In order to simplify the analysis, select the S section shown in Figure 1, and assume that the train is turning left. The turning motion of the train is shown in Figure 3.

The bogies of the train sit on a curved track with a radius $R$. $P_1$ and $P_2$ are the pins of the front and rear bogies; the carriage box lies on the secant between the two pins. The bogies are approximately tangential to the curve, and the carriage lies on the secant between the two pins [24]. There is an misalignment angle $\beta$ between the axis of the bogie and the carriage [10]. The misalignment angle is given by

$$\beta =\mathrm{arc}\sin \frac{d}{2R}$$

(4)

where $d$ is distance between $P_1$ and $P_2$. The carriage rotates around $O_1$ during turning, and the angular rate of rotation is

$$\omega =\frac{v_{D1}\sin \beta }{\left(d/2\right)}=\frac{v_{D1}}{R}$$

(5)

where $v_{D1}$ is the velocity of the front bogie’s pin. Assuming MIMU is installed at point $P_1$, we have

$$v_{D1}={\Vert {\mathit{v}}_{MIMU}^n\Vert }_2$$

(6)

where ${\mathit{v}}_{MIMU}^n$ is the velocity of the MIMU in the n frame.

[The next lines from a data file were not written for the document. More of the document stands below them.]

/-- From the issued state, the SBT's own steps reach the state the whole run gives: every statement of every listing is accounted for. -/
theorem reaches_wholeRun (i : Instr) {s : State} (h : s.accepts) :
    Reaches (latch i (firstStatement i s) s) (wholeRun i (latch i (firstStatement i s) s)) := by
  have hr := latch_running i (firstStatement i s) h
  cases i with
  | nop => exact reaches_short hr (.body 0) Locals.zero (.inl rfl)
  | select => exact reaches_short hr (.body 0) Locals.zero (.inr ⟨_, .body 1, hr.select, rfl, rfl⟩)
  | deselect => exact reaches_short hr (.body 0) Locals.zero (.inr ⟨_, .body 1, hr.deselect, rfl, rfl⟩)
  | writeByte b => exact reaches_short hr (.body 0) Locals.zero (.inr ⟨_, .body 1, hr.exchange b, rfl, rfl⟩)
  | readByte =>
    refine hr.statement (p := .body 0) (l := Locals.zero)
      (t := (uRead (latch .readByte (.body 0) s)).2.at (.body 1) { Locals.zero with x := (uRead (latch .readByte (.body 0) s)).1 })
      rfl ?_
    exact (hr.exchange clockByte).statement rfl (Reaches.refl _)
  | sendCommand o => exact reaches_sendCommand o hr Locals.zero
  | waitNotBusy => exact reaches_waitNotBusy hr Locals.zero
  | dmaConfigure ch =>
    cases ch
    · exact reaches_short hr (.body 0) Locals.zero
        (.inr ⟨uLoad .tx s.arg0 (countOperand s.arg1) false (latch (.dmaConfigure .tx) (.body 0) s), .body 1, ⟨hr.1, hr.2, hr.3⟩, rfl, rfl⟩)
    · exact reaches_short hr (.body 0) Locals.zero
        (.inr ⟨uLoad .rx s.arg0 (countOperand s.arg1) false (latch (.dmaConfigure .rx) (.body 0) s), .body 1, ⟨hr.1, hr.2, hr.3⟩, rfl, rfl⟩)
  | dmaConfigureFill =>
    exact reaches_short hr (.body 0) Locals.zero
      (.inr ⟨uLoad .tx 0x00000000 (countOperand s.arg1) true (latch _ (.body 0) s), .body 1, ⟨hr.1, hr.2, hr.3⟩, rfl, rfl⟩)
  | dmaEnable ch =>
    cases ch
    · exact reaches_short hr (.body 0) Locals.zero
        (.inr ⟨uEnable .tx (latch (.dmaEnable .tx) (.body 0) s), .body 1, ⟨hr.1, hr.2, hr.3⟩, rfl, rfl⟩)
    · exact reaches_short hr (.body 0) Locals.zero
        (.inr ⟨uEnable .rx (latch (.dmaEnable .rx) (.body 0) s), .body 1, ⟨hr.1, hr.2, hr.3⟩, rfl, rfl⟩)
  | dmaIsComplete ch => exact reaches_short hr (.body 0) Locals.zero (.inl rfl)
  | dmaDisable ch =>
    cases ch
    · exact reaches_short hr (.body 0) Locals.zero
        (.inr ⟨uDisable .tx (latch (.dmaDisable .tx) (.body 0) s), .body 1, ⟨hr.1, hr.2, hr.3⟩, rfl, rfl⟩)
    · exact reaches_short hr (.body 0) Locals.zero
        (.inr ⟨uDisable .rx (latch (.dmaDisable .rx) (.body 0) s), .body 1, ⟨hr.1, hr.2, hr.3⟩, rfl, rfl⟩)
  | openWrite => exact reaches_openWrite hr Locals.zero
  | transfer => exact reaches_transfer hr
  | closeWrite => exact reaches_closeWrite hr Locals.zero
  | openRead => exact reaches_openRead hr Locals.zero
  | closeRead => exact reaches_closeRead hr Locals.zero

end Sys2Proof.Machine
end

The assumption is now violated in the m frame because of the carriage’s rotation around $O_1$.We can find the velocity of the carriage in the m frame as follows:

$$\begin{array}{cc}{\mathit{v}}_D^m& ={\left[\begin{array}{ccc}-v_{D1}\sin \beta & v_{D1}\cos \beta & 0\end{array}\right]}^T\\ & ={\left[\begin{array}{ccc}-\frac{v_{D1}d}{2R}& \frac{v_{D1}\sqrt{4R^2-d^2}}{2R}& 0\end{array}\right]}^T\end{array}$$

(7)

Assume a velocity of 350 km/h, a distance of 20 m between the bogie pins and a curve radius of 5000 m [22]. The lateral velocity of carriage due to the turning will be

$${\mathit{v}}_{D,x}^m=-\frac{v_{D1}d}{2R}\approx -0.19\mathrm{m}/\mathrm{s}$$

(8)

This would pose a large risk of corruption of the extended Kalman filter (EKF) state estimates. Substituting Equation (5) into Equation (7) gives

$${\mathit{v}}_D^m={\left[\begin{array}{ccc}-\frac{{\omega }_{z}d}{2}& \frac{{\omega }_z\sqrt{4R^2-d^2}}{2}& 0\end{array}\right]}^T$$

(9)

Where ${\omega }_z$ is the output of the z-axis gyro.

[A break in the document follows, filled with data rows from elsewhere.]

/-- A move with RX running sends a byte of TX and stores the answer. -/
theorem dmaMove_of_captures {s : State} (h : s.rx.running = true) :
    dmaMove s = rxStore (cardAnswer (dmaOut s) s) { afterExchange (dmaOut s) s with tx := s.tx.countDown } := if_pos h

/-- A move with RX not running sends a byte of TX and drops the answer. -/
theorem dmaMove_of_not_captures {s : State} (h : ¬ s.rx.running = true) :
    dmaMove s = { afterExchange (dmaOut s) s with tx := s.tx.countDown } := if_neg h

/-- The engine's turn on the schedule: its move if it is enabled, and otherwise the turn passes. -/
theorem step_dma {s : State} {rest : List Move} (hag : s.agenda = .atomic .dma :: rest) :
    step s = .next (if dmaEnabled s = true then { dmaMove s with agenda := rest } else { s with agenda := rest }) := by
  have hen : dmaEnabled { s with agenda := rest } = dmaEnabled s := rfl
  simp only [step, hag, atomicStep, dmaStep?, hen]
  split
  · rw [dmaMove_eq, dmaMove_eq]; rfl
  · rfl

/-- Settles O22, by the cases of the enabling condition and of RX running. -/
theorem dmaStepMovesOneByte : Obligations.DmaStepMovesOneByte := by
  intro s rest hag ta ra cap out inp sent enabled
  have henabled : dmaEnabled s = true ↔ enabled := dmaEnabled_iff s
  have hcap : s.rx.running = true ↔ cap := Channel.running_iff s.rx
  rw [step_dma hag]
  refine ⟨fun he hc => ?_, fun he hc => ?_, fun he => ?_⟩
  · rw [if_pos (henabled.2 he), dmaMove_of_captures (hcap.2 hc)]; rfl
  · rw [if_pos (henabled.2 he), dmaMove_of_not_captures (mt hcap.1 hc)]; rfl
  · rw [if_neg (mt henabled.1 he)]

end Sys2Proof.Machine
end

section
/-! SUPPORT. The proofs for the OPENs and the CLOSEs of the sector session (42_session.md R182, R186 to R188, R193): the state each
operation's run leaves from its issue, what each that passes its checks completes with, and an OPEN of a card that accepts. -/

namespace Sys2Proof.Machine

/-! ### The run of each OPEN, from its issue at position `p` (R182, R187) -/

theorem wholeRun_openWrite (p : Pos) (s : State) :
    ∃ code data phase cs h, wholeRun .openWrite (latch .openWrite p s) =
        ({ s with sector := s.arg0.extractLsb' 0 23, sdir := .write, dataAccepted := false, phase := phase,
                  cs := cs }.exchanged h).completed code data ∧
      OpenOutcome s.params s.params.cmdWriteBlock (sectorAddress (s.arg0.extractLsb' 0 23)) [0xFF, s.params.startToken]
        code data phase cs h ∧ answersScripted s h := by
  obtain ⟨code, data, phase, cs, h, hrun, hout, hscript⟩ := openSession_spec s.params.cmdWriteBlock _ _
    (recordSession .write (latch .openWrite p s)) (sendBytes_spec [clockByte, s.params.startToken])
  exact ⟨code, data, phase, cs, h, hrun, hout, answersScripted_congr rfl hscript⟩

/-- As OPEN_WRITE, with both channels loaded besides. -/
theorem wholeRun_openRead (p : Pos) (s : State) :
    ∃ code data phase cs h, wholeRun .openRead (latch .openRead p s) =
        ((uLoad .tx 0 512 true (uLoad .rx s.arg1 512 false
          { s with sector := s.arg0.extractLsb' 0 23, sdir := .read, dataAccepted := false, phase := phase,
                   cs := cs })).exchanged h).completed code data ∧
      OpenOutcome s.params s.params.cmdReadBlock (sectorAddress (s.arg0.extractLsb' 0 23)) [0xFF] code data phase cs h ∧
      answersScripted s h := by
  obtain ⟨code, data, phase, cs, h, hrun, hout, hscript⟩ := openSession_spec s.params.cmdReadBlock _ _
    (uLoad .tx 0 sectorSize true (uLoad .rx s.arg1 sectorSize false (recordSession .read (latch .openRead p s))))
    (sendBytes_spec [clockByte])
  exact ⟨code, data, phase, cs, h, hrun, hout, answersScripted_congr rfl hscript⟩

/-! ### What an OPEN completes with (R182, R187, R193) -/

/-- Both OPENs make the same checks (R181) and start at their first statement. -/
theorem exec_open {i : Instr} {s : State} (hi : i = .openWrite ∨ i = .openRead) (h : s.mayOpen) :
    exec i s = .next (wholeRun i (latch i (.body 0) s)) := by
  rcases hi with rfl | rfl <;> exact exec_accepted h.1 (openCheck_mayOpen h)

/-- Settles O26: the run is that of the shared part of the OPENs with the write command and two bytes after it. -/
theorem openWriteCompletes : Obligations.OpenWriteCompletes := by
  intro s hopen
  obtain ⟨code, data, phase, cs, h, hrun, hspec⟩ := wholeRun_openWrite (.body 0) s
  exact ⟨code, data, phase, cs, h, by rw [exec_open (.inl rfl) hopen, hrun], hspec⟩

/-- Settles O27: as O26, and the loads leave the channels disabled, as the checks found them. -/
theorem openReadCompletes : Obligations.OpenReadCompletes := by
  intro s hopen
  obtain ⟨code, data, phase, cs, h, hrun, hspec⟩ := wholeRun_openRead (.body 0) s
  refine ⟨code, data, phase, cs, h, ?_, hspec⟩
  rw [exec_open (.inr rfl) hopen, hrun]
  obtain ⟨-, -, -, htx, hrx⟩ := hopen
  simp only [uLoad, State.setChan, State.chan, htx, hrx]

/-- Settles O28: of the three outcomes, only the vain busy poll reports CardBusyTimeout. -/
theorem openWriteBusyTimeoutSendsNothing : Obligations.OpenWriteBusyTimeoutSendsNothing := by
  intro s t hopen he hcode
  obtain ⟨code, data, phase, cs, h, hrun, hout, -⟩ := openWriteCompletes s hopen
  obtain rfl := Host.Outcome.next.inj (hrun.symm.trans he)
  have hcode : code = .cardBusyTimeout := hcode
  obtain ⟨-, -, -, hcs, hclock, hlen, -⟩ | ⟨hother, -⟩ | ⟨hother, -⟩ := hout
  · exact ⟨h, rfl, hlen, fun e he => (hclock e he).2, fun hne e he heq => hne (heq.symm.trans (hclock e he).2), hcs⟩
  all_goals exact absurd (hother.symm.trans hcode) nofun

/-! ### An OPEN of a card that accepts (R182, R187; 30_encoding.md R98, R102) -/

/-- The answers `script` let an OPEN succeed: busy polls within the budget and a ready one, those to the frame, idle polls within N_RESP, and
an accepting response, which is not IDLE_BYTE. -/
structure CardAccepts (p : Params) (script busy frame idle rest : List Byte) : Prop where
  busyWithin : busy.length < p.openBusyBudget.toNat
  notReady   : ∀ x ∈ busy, x ≠ p.readyByte
  frameBytes : frame.length = 6
  idleWithin : idle.length < p.nResp.toNat
  allIdle    : ∀ x ∈ idle, x = p.idleByte
  idleNotOk  : p.idleByte ≠ 0
  script     : script = busy ++ [p.readyByte] ++ frame ++ idle ++ [0x00] ++ rest

theorem uWaitNotBusy_scripted {n : Word} {s : State} {busy rest : List Byte} (hn : busy.length < n.toNat)
    (hb : ∀ b ∈ busy, b ≠ s.params.readyByte) (hs : s.cardScript = busy ++ s.params.readyByte :: rest) :
    ∃ h, uWaitNotBusy n s = (true, { s with cs := false }.exchanged h) ∧ h.length = busy.length + 1 := by
  obtain ⟨h, hpoll, hlen⟩ := pollReady_scripted (s := uSelect s) hn hb hs
  refine ⟨h, ?_, hlen⟩
  rw [uWaitNotBusy, hpoll]; rfl

/-- The answers to the frame are not looked at, whatever they are. -/
theorem uCommand_scripted {o : Byte} {a : Word} {s : State} {r : Byte} {frame idle rest : List Byte} (hf : frame.length = 6)
    (hn : idle.length < s.params.nResp.toNat) (hi : ∀ b ∈ idle, b = s.params.idleByte) (hr : r ≠ s.params.idleByte)
    (hs : s.cardScript = frame ++ (idle ++ r :: rest)) :
    ∃ h, uCommand o a s = (r, { s with cs := true }.exchanged h) ∧ h.length = 6 + (idle.length + 1) := by
  obtain ⟨f, hsent, hwire, -⟩ := sendBytes_spec (frameBytes o a s.params.cmdTrailer) (uSelect s)
  have hflen : f.length = 6 := by rw [← wireOut_length, hwire]; rfl
  have hleft : ((uSelect s).exchanged f).cardScript = idle ++ r :: rest := by
    rw [State.exchanged_cardScript, uSelect_cardScript, hs, hflen, List.drop_left' hf]
  obtain ⟨g, hpoll, hglen⟩ := pollResponse_scripted (s := (uSelect s).exchanged f) hn hi hr hleft
  refine ⟨f ++ g, ?_, by rw [List.length_append, hflen, hglen]⟩
  rw [uCommand, hsent, hpoll, State.exchanged_append]; rfl

/-- From the busy wait on, an OPEN of a card that accepts opens the session; `bytes` follow the command. -/
theorem openSession_accepted (o : Byte) (bytes : List Byte) {s : State} {busy frame idle rest : List Byte}
    (h : CardAccepts s.params s.cardScript busy frame idle rest) :
    ∃ g, openSession o (sendBytes bytes) s = finish .ok 0 ({ s with phase := .opened, cs := true }.exchanged g) ∧
      g.length = (busy.length + 1) + 6 + (idle.length + 1) + bytes.length := by
  obtain ⟨w, hwait, hwlen⟩ := uWaitNotBusy_scripted (rest := frame ++ (idle ++ 0 :: rest)) h.busyWithin h.notReady
    (by rw [h.script]; simp)
  have hleft : ({ s with cs := false }.exchanged w).cardScript = frame ++ (idle ++ 0 :: rest) := by
    rw [State.exchanged_cardScript, hwlen, h.script]; simp
  obtain ⟨c, hcmd, hclen⟩ := uCommand_scripted (o := o) (a := sectorAddress (sectorOperand s.larg0))
    (s := { s with cs := false }.exchanged w) h.frameBytes h.idleWithin h.allIdle h.idleNotOk.symm hleft
  obtain ⟨b, hsent, hwire, -⟩ := sendBytes_spec bytes ({ ({ s with cs := false }.exchanged w) with cs := true }.exchanged c)
  have hblen : b.length = bytes.length := by rw [← wireOut_length, hwire, List.length_map]
  refine ⟨w ++ c ++ b, ?_, by rw [List.length_append, List.length_append, hwlen, hclen, hblen]; omega⟩
  rw [openSession, hwait]
  simp only [if_true]
  rw [hcmd]
  simp only [accepted, respOk, beq_self_eq_true, if_true, hsent]
  rw [← State.exchanged_append, ← State.exchanged_append]; rfl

Of course, turning maneuvers are quite complicated. Both the front and rear bogies have varying angular rates of rotation and the center of rotation is not fixed, which makes it difficult to accurately model the lateral velocity. However, this still provides a theoretical basis for judging whether the hypothesis that the lateral velocity is zero holds.

2.3. TheThreshold for Motion Constraints

In order to reduce the effect of turning on motion constraints, the turning angle rate output by the z-axis gyro is used to judge whether the motion constraints can be used, expressed as follows:

$$\left|{\omega }_z-{\omega }_{z\_bias}\right|<{\omega }_{z\_threshold}$$

(10)

where ${\omega }_{z\_bias}$ is the bias of the z-axis gyro and ${\omega }_{z\_threshold}$ is the judgment threshold. The train z-axis gyro data collected in the experiment are shown in Figure 4.

Find the threshold as follows:

$${\omega }_{z\_threshold}=\eta \max \left(\left|{\omega }_{z\_up}-{\overline{\omega }}_z\right|,\left|{\overline{\omega }}_z-{\omega }_{z\_down}\right|\right)$$

(11)

where $\eta$ is the adjustment factor and can be selected according to the movement status, ${\overline{\omega }}_z$ is the average value of the non-turning data, and ${\omega }_{z\_up}$ and ${\omega }_{z\_down}$ are the upper and lower edge values of the data band in the non-turning stage, respectively.

2.4. Odometer

The axle pulse odometer is installed at the wheel of the train, as shown in Figure 5. The odometer can measure the train’s speed by recording the cumulative number of revolutions of the wheel and calculating speed using the wheel diameter.

The speed obtained by the odometer is calculated as

$$v_{\mathrm{odo},k}=\frac{n_k-n_{k-1}}{NT}\pi d$$

(12)

where $n_k$ is the total number of pulses output by the odometer at time $k$, $N$ is the number of pulses given the wheel rotates a full turn, $T$ is the interval between time $k$ and time $k-1$, and $d$ is the wheel diameter.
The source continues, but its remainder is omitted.